RESTLESSNESS AND AGITATION
Restlessness and agitation are common in people with dementia. Cohen M et al(1986) attempted to define restlessness and agitation as “ inappropriate verbal, vocal or motor activity associated by 29 behaviours including general reslessness, constant attention seeking, complaining, negativism, pacing and screaming.
In my nursing placement I experienced a case of vascular dementia. The name of patient, the name of the ward and hospital should remain unmentioned in the essay in order to maintain confidentiality. Mr Hastie (not real name) an 80 years old man attracted my attention with his sudden periodic out bursts of anger and restlessness. At the time of these outbursts he used to pace round the ward, shouting abusive language at anyone who stood in his way, whether it was a member of staff or other patients. During these periodic outbursts he used to become very aggressive, show his fist to staff trying to stop him, try to lift any furniture around, i.e. TV, Piano, and Chairs. I was very curious as to why he behaved in the way he did. I observed him for a couple of days. I also read his case note, talked with his carers, which helped me to understand more about his physical and mental state. I found out that he had these sudden outbursts of anger and restlessness, when he was not busy and active. I also found out that his two daughters whom he loved very much could calm him down very easily, while the staffs at the home had never managed to do so. By reading his past history, I found out that as a young person, he had a very active and busy life as a bar staff, and a cab driver. During his outbursts he seemed to be living in his past, thinking he was a bar staff and doing his job staking all the furniture before the closure of the bar. He seemed to get very angry when he felt he was ignored or interfered with.
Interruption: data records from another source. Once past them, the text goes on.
/-- No word is of both of two such rows: under both masks it would have both patterns' bits. -/
theorem OpcodeRow.Apart.not_both {p q : OpcodeRow} (apart : p.Apart q) (w : Word) :
    ¬(p.holds w = true ∧ q.holds w = true) := by
  rw [OpcodeRow.holds_iff, OpcodeRow.holds_iff]
  rintro ⟨hp, hq⟩
  apply apart
  rw [← hp, ← hq, BitVec.and_assoc, BitVec.and_assoc, BitVec.and_comm p.mask]

/-- Any two rows of the table are told apart so. -/
theorem opcodeRows_apart : opcodeRows.Pairwise OpcodeRow.Apart := by
  unfold OpcodeRow.Apart
  decide

/-! ### The written form (R125): a number that fits its field is read back -/

@[simp] theorem reg?_toNat (x : Reg) : reg? x.toNat = some x := by simp [reg?, x.isLt]

@[simp] theorem nibble?_toNat (n : Nibble) : nibble? n.toNat = some n := by simp [nibble?, n.isLt]

@[simp] theorem byte?_toNat (kk : Byte) : byte? kk.toNat = some kk := by simp [byte?, kk.isLt]

@[simp] theorem addr?_toNat (nnn : Addr) : addr? nnn.toNat = some nnn := by simp [addr?, nnn.isLt]

/-- The line that writes an instruction is read back. -/
theorem assemble_toLine (i : Instr) : assemble i.toLine = some i := by
  cases i <;> simp [assemble, Instr.toLine]

/-! ### The statements -/

/-- Settles O1: each field of a word laid out by a format is the operand that was put there, and the decoder reads those
fields. -/
theorem decodeOfEncode : Obligations.DecodeOfEncode := decode_encode

/-- Settles O2: a decoded word is put together again from its fields. -/
theorem encodeOfDecode : Obligations.EncodeOfDecode := fun _ _ => encode_of_decode

/-- Settles O3: a decoded word is the word of its instruction, and so of its row; a word of a row is the word of an instruction,
and so decodes. -/
theorem decodeFollowsOpcodeTable : Obligations.DecodeFollowsOpcodeTable := by
  intro w
  refine ⟨fun i h => ⟨row_mem_opcodeRows i, row_holds_of_decode h⟩, ?no_row, ?error⟩
  case no_row =>
    rintro ⟨e, he⟩ row hr
    by_contra holds
    obtain ⟨i, hi⟩ := exists_decode_of_holds hr (Bool.eq_true_of_not_eq_false holds)
    rw [he] at hi
    cases hi
  case error =>
    intro none
    cases h : decode w with
    | error e => exact ⟨e, rfl⟩
    | ok i =>
      have holds := row_holds_of_decode h
      rw [none _ (row_mem_opcodeRows i)] at holds
      cases holds

/-- Settles O4: any two rows are told apart by a bit that both masks fix. -/
theorem opcodeRowsAreDisjoint : Obligations.OpcodeRowsAreDisjoint :=
  ⟨rfl, opcodeRows_apart.imp OpcodeRow.Apart.not_both⟩

/-- Settles O5: the nineteen words are decoded. -/
theorem sampleWordsDecode : Obligations.SampleWordsDecode := by
  unfold Obligations.SampleWordsDecode
  decide

/-- Settles O6: every operand fits the field it was taken from, so the line is read back. -/
theorem writtenLineAssembles : Obligations.WrittenLineAssembles := by
  intro i
  refine ⟨assemble_toLine i, ?_⟩
  rw [AsmLine.wellFormed, assemble_toLine, Option.isSome_some]

end Sys2Proof

/-! PROOFS. Control flow (spec/40_control_flow.md): the return stack and the skips. Each answer of 2nnn and of 00EE is one
equation, and what such an answer leaves is said once for the three policies. -/

namespace Sys2Proof.Machine

/-! ### 2nnn and 00EE below and at the bounds (R151, R153, R305, R307) -/

section stack
variable {s : State}

theorem exec_call_of_room (nnn : Addr) (room : s.sp.val < 16) :
    exec (.call nnn) s = .next (State.setPc
      { s with stack := s.stack.set s.sp.val (s.pc + 2) room, sp := ⟨s.sp.val + 1, Nat.succ_lt_succ room⟩ } (addrWord nnn)) :=
  exec_call_of_push (dif_pos room)

theorem exec_call_full_fault (nnn : Addr) (full : s.sp.val = 16) (policy : s.params.stackPolicy = .fault) :
    exec (.call nnn) s = .next (s.raiseStackFault .stackOverflow) :=
  exec_call_of_error (by simp [State.push, full, policy])

theorem exec_call_full_wrap (nnn : Addr) (full : s.sp.val = 16) (policy : s.params.stackPolicy = .wrap) :
    exec (.call nnn) s = .next (State.setPc { s with stack := s.stack.set 0 (s.pc + 2), sp := 1 } (addrWord nnn)) :=
  exec_call_of_push (by simp [State.push, full, policy])

theorem exec_call_full_clamp (nnn : Addr) (full : s.sp.val = 16) (policy : s.params.stackPolicy = .clamp) :
    exec (.call nnn) s = .next (State.setPc { s with stack := s.stack.set 15 (s.pc + 2), sp := 16 } (addrWord nnn)) :=
  exec_call_of_push (by simp [State.push, full, policy])

theorem exec_ret_of_live (live : 0 < s.sp.val) :
    exec .ret s = .next (State.setPc { s with sp := ⟨s.sp.val - 1, by have := s.sp.isLt; omega⟩ }
      (s.stack[s.sp.val - 1]'(by have := s.sp.isLt; omega))) :=
  exec_ret_of_pop (dif_pos live)

theorem exec_ret_empty_fault (empty : s.sp.val = 0) (policy : s.params.stackPolicy = .fault) :
    exec .ret s = .next (s.raiseStackFault .stackUnderflow) :=
  exec_ret_of_error (by simp [State.pop, empty, policy])

theorem exec_ret_empty_wrap (empty : s.sp.val = 0) (policy : s.params.stackPolicy = .wrap) :
    exec .ret s = .next (State.setPc { s with sp := 15 } s.stack[15]) :=
  exec_ret_of_pop (by simp [State.pop, empty, policy])

theorem exec_ret_empty_clamp (empty : s.sp.val = 0) (policy : s.params.stackPolicy = .clamp) :
    exec .ret s = .next (State.setPc { s with sp := 0 } s.stack[0]) :=
  exec_ret_of_pop (by simp [State.pop, empty, policy])

/-- A call that stores its return address in entry j: no other entry, and nothing but SP and PC beside it, changes. -/
theorem exec_call_stores {nnn : Addr} {j : Nat} {hj : j < 16} {p : Fin 17}
    (h : exec (.call nnn) s = .next (State.setPc { s with stack := s.stack.set j (s.pc + 2) hj, sp := p } (addrWord nnn))) :
    ∃ t, exec (.call nnn) s = .next t ∧ t.stack[j] = s.pc + 2 ∧ t.sp = p ∧ t.pc.toNat = nnn.toNat ∧
      (∀ (k : Nat) (h : k < 16), k ≠ j → t.stack[k] = s.stack[k]) ∧ OnlyStack s t ∧ MemSame s t := by
  refine ⟨_, h, ?stored, rfl, addrWord_toNat nnn, ?others, rfl, fun _ => rfl⟩
  case stored => exact Vector.getElem_set_self hj
  case others => exact fun k hk ne => Vector.getElem_set_ne hj hk ne.symm

/-- A return to w that leaves SP = p: the stack's entries, and all but SP and PC, are kept. -/
theorem exec_ret_resumes {w : Word} {p : Fin 17} (h : exec .ret s = .next (State.setPc { s with sp := p } w)) :
    ∃ t, exec .ret s = .next t ∧ t.pc = w ∧ t.sp = p ∧ t.stack = s.stack ∧ OnlyStack s t ∧ MemSame s t :=
  ⟨_, h, rfl, rfl, rfl, rfl, fun _ => rfl⟩

end stack

/-! ### The skips (R155 to R158, R275) -/

theorem exec_seImm (x : Reg) (kk : Byte) (s : State) : exec (.seImm x kk) s = .next (s.skipIf (s.reg x == kk)) := rfl

theorem exec_sneImm (x : Reg) (kk : Byte) (s : State) : exec (.sneImm x kk) s = .next (s.skipIf (s.reg x != kk)) := rfl

theorem exec_seReg (x y : Reg) (s : State) : exec (.seReg x y) s = .next (s.skipIf (s.reg x == s.reg y)) := rfl

theorem exec_sneReg (x y : Reg) (s : State) : exec (.sneReg x y) s = .next (s.skipIf (s.reg x != s.reg y)) := rfl

theorem exec_sknp (x : Reg) (s : State) : exec (.sknp x) s = .next (s.skipIf (!s.keyDown x)) := rfl

/-- A skip whose condition decides P. -/
theorem State.skipIf_of_iff (s : State) {c : Bool} {P : Prop} [Decidable P] (h : c = true ↔ P) :
    s.skipIf c = { s with pc := if P then s.pc + 4 else s.pc + 2 } := by
  rw [State.skipIf_eq, if_congr h rfl rfl]
  rfl

/-! ### The statements -/

/-- Settles O9: below the bound a call stores its return address in the entry at SP. -/
theorem callPushesReturnAddress : Obligations.CallPushesReturnAddress := by
  intro nnn s room
  obtain ⟨t, ht, stored, sp, frame⟩ := exec_call_stores (exec_call_of_room nnn room)
  exact ⟨t, ht, stored, congrArg Fin.val sp, frame⟩

/-- Settles O10: above the bound a return resumes at the entry below SP. -/
theorem returnPopsIntoPc : Obligations.ReturnPopsIntoPc := by
  intro s live
  obtain ⟨t, ht, pc, sp, frame⟩ := exec_ret_resumes (exec_ret_of_live live)
  refine ⟨t, ht, ?_, pc, frame⟩
  rw [sp]
  exact Nat.sub_add_cancel live

/-- Settles O11: under the default policy the bounds raise. -/
theorem stackBoundsRaiseFault : Obligations.StackBoundsRaiseFault := fun _ policy =>
  ⟨fun nnn full => exec_call_full_fault nnn full policy, fun empty => exec_ret_empty_fault empty policy⟩

/-- Settles O12: at the bounds each of the two policies stores in, or resumes at, its own entry. -/
theorem stackPoliciesWrapAndClamp : Obligations.StackPoliciesWrapAndClamp := by
  intro s
  refine ⟨fun policy => ⟨fun nnn full => ?wrapCall, fun empty => ?wrapRet⟩,
    fun policy => ⟨fun nnn full => ?clampCall, fun empty => ?clampRet⟩⟩
  case wrapCall =>
    obtain ⟨t, ht, stored, sp, pc, others, frame, -⟩ := exec_call_stores (exec_call_full_wrap nnn full policy)
    exact ⟨t, ht, stored, congrArg Fin.val sp, pc, others, frame⟩
  case wrapRet =>
    obtain ⟨t, ht, pc, sp, stack, frame, -⟩ := exec_ret_resumes (exec_ret_empty_wrap empty policy)
    exact ⟨t, ht, pc, congrArg Fin.val sp, stack, frame⟩
  case clampCall =>
    obtain ⟨t, ht, stored, sp, pc, others, frame, -⟩ := exec_call_stores (exec_call_full_clamp nnn full policy)
    exact ⟨t, ht, stored, sp.trans (Fin.ext full).symm, pc, others, frame⟩
  case clampRet =>
    obtain ⟨t, ht, pc, sp, stack, frame, -⟩ := exec_ret_resumes (exec_ret_empty_clamp empty policy)
    exact ⟨t, ht, pc, sp.trans (Fin.ext empty).symm, stack, frame⟩

/-- Settles O13: each skip is a write of PC whose test decides the condition. -/
theorem skipsCompareAndMovePc : Obligations.SkipsCompareAndMovePc := by
  intro x y kk s
  rw [exec_seImm, exec_sneImm, exec_seReg, exec_sneReg]
  exact ⟨congrArg _ (s.skipIf_of_iff beq_iff_eq), congrArg _ (s.skipIf_of_iff bne_iff_ne),
    congrArg _ (s.skipIf_of_iff beq_iff_eq), congrArg _ (s.skipIf_of_iff bne_iff_ne)⟩

/-- Settles O14: the skip tests that the key's bit is clear. -/
theorem skipIfKeyUp : Obligations.SkipIfKeyUp := by
  intro x s
  rw [exec_sknp]
  exact congrArg _ (s.skipIf_of_iff (Bool.not_eq_true' (s.keyDown x)).to_iff)

end Sys2Proof.Machine

/-! PROOFS. Steps (spec/10_state.md R61, spec/30_encoding.md R130): one equation for each kind of step, and from them the cases of
what a step answers. -/

namespace Sys2Proof.Machine

/-! ### The step of each agent -/

section agents
variable {s : State}

theorem step_tick (turn : s.nextAgent = .tick) (running : s.life = .running) : step s = .next s.begin.tick :=
  step_of_enabled turn (decide_eq_true running)

theorem step_keyChange {keys : BitVec 16} (turn : s.nextAgent = .keyChange keys) (running : s.life = .running) :
    step s = .next (s.begin.keyChange keys) :=
  step_of_enabled turn (decide_eq_true running)

theorem step_killCmd (turn : s.nextAgent = .killCmd) : step s = .next s.begin.killCmd := step_of_enabled turn rfl

theorem step_bootCmd {rom : List Byte} (turn : s.nextAgent = .bootCmd rom) : step s = .next (s.begin.bootCmd rom) :=
  step_of_enabled turn rfl

theorem step_cycle_kill (turn : s.nextAgent = .cycle) (running : s.life = .running) (kill : s.kill = true) :
    step s = .next s.begin.stopSession :=
  (step_of_enabled turn (decide_eq_true ⟨running, .inl kill⟩)).trans (if_pos kill)

theorem step_cycle_faulted (turn : s.nextAgent = .cycle) (faulted : s.fault ≠ .none) (noKill : s.kill = false) :
    step s = .next s.begin :=
  step_of_disabled turn (decide_eq_false (by rintro ⟨-, kill | none⟩; exacts [by simp [noKill] at kill, faulted none]))

/-- In a stopped session none of these three is enabled. -/
theorem step_of_not_running (stopped : s.life ≠ .running)
    (turn : s.nextAgent = .cycle ∨ s.nextAgent = .tick ∨ ∃ keys, s.nextAgent = .keyChange keys) : step s = .next s.begin := by
  rcases turn with turn | turn | ⟨keys, turn⟩
  · exact step_of_disabled turn (decide_eq_false fun h => stopped h.1)
  · exact step_of_disabled turn (decide_eq_false stopped)
  · exact step_of_disabled turn (decide_eq_false stopped)

/-- A kill command in a session only makes the request (R354). -/
theorem State.killCmd_of_running (running : s.life = .running) : s.killCmd = { s with kill := true } := if_pos running

/-- A kill command outside a session has no effect (R354). -/
theorem State.killCmd_of_not_running (stopped : s.life ≠ .running) : s.killCmd = s := if_neg stopped

/-- A kill command writes KILL only. -/
theorem State.killCmd_eq (s : State) : s.killCmd = { s with kill := s.killCmd.kill } := by
  by_cases running : s.life = .running
  · rw [State.killCmd_of_running running]
  · rw [State.killCmd_of_not_running running]

/-- A refused boot writes LIFE, KILL and load_error only (R308). -/
theorem State.bootCmd_refused_eq (s : State) {rom : List Byte} (long : 3584 < rom.length) : s.bootCmd rom =
    { s with life := (s.bootCmd rom).life, kill := (s.bootCmd rom).kill, loadError := true } := by
  rw [State.bootCmd_refused s long]
  split_ifs <;> rfl

end agents

namespace State.Ready
variable {s : State} (ready : s.Ready)
include ready

/-- A ready engine's step is its cycle. -/
theorem step_eq_cycle : step s = s.begin.cycle :=
  step_of_enabled ready.cycleNext (decide_eq_true ⟨ready.running, .inr ready.noFault⟩)

theorem step_of_decode {i : Instr} (fetched : decode s.fetchWord = .ok i) : step s = presenting (exec i s.begin) := by
  rw [ready.step_eq_cycle, State.cycle, State.begin_kill, ready.noKill, State.begin_fetchWord, fetched]
  rfl

theorem step_of_exec {i : Instr} {t : State} (fetched : decode s.fetchWord = .ok i) (h : exec i s.begin = .next t) :
    step s = .next t.render := by
  rw [ready.step_of_decode fetched, h, presenting]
Knowing all these things helped me decide my role better. He used to become very agitated when the ward was more busy, as the staffs in the ward have less time to spend with him and thus he feel ignored. Because I was a supernumerary staff I had much more time to spend with the patient than other nurses and carers in the ward. I tried to calm him down by talking to him calmly, asking him questions in the topics which he liked to talk about, i.e. about his daughters, his previous job as a etc. When he started stacking furniture, I used validation therapy( Day 1997) to intervene. I found a way to calm him down by saying it wasn’t time for closure of the bar yet, and there would be more customers coming. He would stop stacking saying “is it!” Feil (1992) emphesized the importance of validation therapy as an intervention technique “to respect the world and feelings of the person with dementia and to validate these feelings by focussing upon that person’s experiences of here and now”. It was at this moment I talked to him about his daughters and work as a cab driver, asking him about tourists attraction places in London etc. He shocked me by his knowledge about all these places and he remembered every single of them. Diversion is an effective form of management of agitation ( Jacques A 1992).The people with dementia have a poor concentration span and may forget distress quite soon. Sometimes to change the subject, to divert the persons attention onto some other activity or conversation away from what is distressing them (Jones 1992). Mr Hastie felt lonely and ignored. He did not want to be left out. He felt very angry at the fact that he could not do his normal everyday job which he carried out at past. In this case the patient had always had a busy life and wanted to be active and busy. He did not want to accept the fact that he had no job now, and nothing to do. He seemed to be living in his past, and seemed to think he was at work (as a bar staff) in the home.